#### Prompt
Only one stretch of the data below is wanted: the lines starting at the one with "State.reset_untouched.inv .idl State.reset_phase" and ending at the one with "namespace Sys2Proof.Machine", both included, given again exactly.

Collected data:
* * *
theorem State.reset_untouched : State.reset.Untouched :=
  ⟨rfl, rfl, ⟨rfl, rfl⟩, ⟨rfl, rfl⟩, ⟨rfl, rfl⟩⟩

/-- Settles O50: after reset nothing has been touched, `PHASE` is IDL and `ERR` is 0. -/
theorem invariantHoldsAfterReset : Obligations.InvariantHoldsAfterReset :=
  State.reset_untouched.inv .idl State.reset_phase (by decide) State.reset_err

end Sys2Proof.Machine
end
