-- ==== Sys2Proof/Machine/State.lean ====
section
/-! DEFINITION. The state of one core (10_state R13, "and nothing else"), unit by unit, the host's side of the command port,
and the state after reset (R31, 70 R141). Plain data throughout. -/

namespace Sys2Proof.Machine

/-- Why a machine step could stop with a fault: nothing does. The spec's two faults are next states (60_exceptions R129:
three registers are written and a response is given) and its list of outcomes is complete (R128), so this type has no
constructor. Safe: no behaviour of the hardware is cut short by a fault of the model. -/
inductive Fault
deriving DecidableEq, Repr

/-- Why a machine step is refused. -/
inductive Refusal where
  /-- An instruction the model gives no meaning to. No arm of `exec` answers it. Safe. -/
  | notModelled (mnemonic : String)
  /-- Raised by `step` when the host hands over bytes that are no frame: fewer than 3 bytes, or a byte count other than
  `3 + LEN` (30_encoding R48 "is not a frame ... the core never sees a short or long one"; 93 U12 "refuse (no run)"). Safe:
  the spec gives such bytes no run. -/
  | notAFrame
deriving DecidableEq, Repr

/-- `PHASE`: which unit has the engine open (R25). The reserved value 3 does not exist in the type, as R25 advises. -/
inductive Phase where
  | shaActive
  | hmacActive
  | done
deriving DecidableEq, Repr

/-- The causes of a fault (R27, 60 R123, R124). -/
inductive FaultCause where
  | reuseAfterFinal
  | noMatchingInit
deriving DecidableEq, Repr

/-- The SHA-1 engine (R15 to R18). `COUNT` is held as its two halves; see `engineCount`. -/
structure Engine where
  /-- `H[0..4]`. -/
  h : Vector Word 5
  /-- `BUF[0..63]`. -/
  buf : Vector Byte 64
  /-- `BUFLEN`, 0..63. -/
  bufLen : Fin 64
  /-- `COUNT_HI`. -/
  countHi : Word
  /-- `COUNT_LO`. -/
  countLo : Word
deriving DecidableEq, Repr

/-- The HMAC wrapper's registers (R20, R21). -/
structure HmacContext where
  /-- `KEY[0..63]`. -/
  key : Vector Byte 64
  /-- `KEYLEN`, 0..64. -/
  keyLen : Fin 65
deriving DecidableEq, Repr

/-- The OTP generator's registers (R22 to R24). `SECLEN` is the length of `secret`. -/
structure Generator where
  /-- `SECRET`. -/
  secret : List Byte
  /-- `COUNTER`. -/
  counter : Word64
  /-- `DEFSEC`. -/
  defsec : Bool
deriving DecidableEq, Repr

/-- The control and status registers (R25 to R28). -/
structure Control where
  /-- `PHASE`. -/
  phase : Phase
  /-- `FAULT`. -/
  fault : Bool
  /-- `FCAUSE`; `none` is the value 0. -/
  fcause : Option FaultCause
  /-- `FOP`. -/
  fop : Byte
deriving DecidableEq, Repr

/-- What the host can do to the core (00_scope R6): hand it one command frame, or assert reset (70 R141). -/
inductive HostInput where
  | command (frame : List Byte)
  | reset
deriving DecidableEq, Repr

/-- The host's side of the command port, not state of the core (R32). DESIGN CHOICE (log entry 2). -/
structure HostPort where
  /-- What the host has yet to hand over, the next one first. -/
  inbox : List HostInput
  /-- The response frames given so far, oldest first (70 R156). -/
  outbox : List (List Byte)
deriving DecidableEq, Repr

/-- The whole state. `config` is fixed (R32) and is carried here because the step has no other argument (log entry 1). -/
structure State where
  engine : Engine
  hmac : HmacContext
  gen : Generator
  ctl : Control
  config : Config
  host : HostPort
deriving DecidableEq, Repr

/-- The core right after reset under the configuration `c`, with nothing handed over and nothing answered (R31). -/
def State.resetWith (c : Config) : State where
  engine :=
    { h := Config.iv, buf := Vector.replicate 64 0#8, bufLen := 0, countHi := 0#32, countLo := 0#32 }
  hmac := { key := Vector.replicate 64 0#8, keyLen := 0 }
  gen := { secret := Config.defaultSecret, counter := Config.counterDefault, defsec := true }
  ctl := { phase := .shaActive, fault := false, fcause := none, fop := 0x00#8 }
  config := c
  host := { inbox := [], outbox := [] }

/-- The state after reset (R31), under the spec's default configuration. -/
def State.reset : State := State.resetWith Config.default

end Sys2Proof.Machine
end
* * *
#### Output of the exercise
  State.reset_untouched.inv .idl State.reset_phase (by decide) State.reset_err

end Sys2Proof.Machine
end
-- ==== Sys2Proof/Machine/State.lean ====
section
/-! DEFINITION. The state of one core (10_state R13, "and nothing else"), unit by unit, the host's side of the command port,
and the state after reset (R31, 70 R141). Plain data throughout. -/

namespace Sys2Proof.Machine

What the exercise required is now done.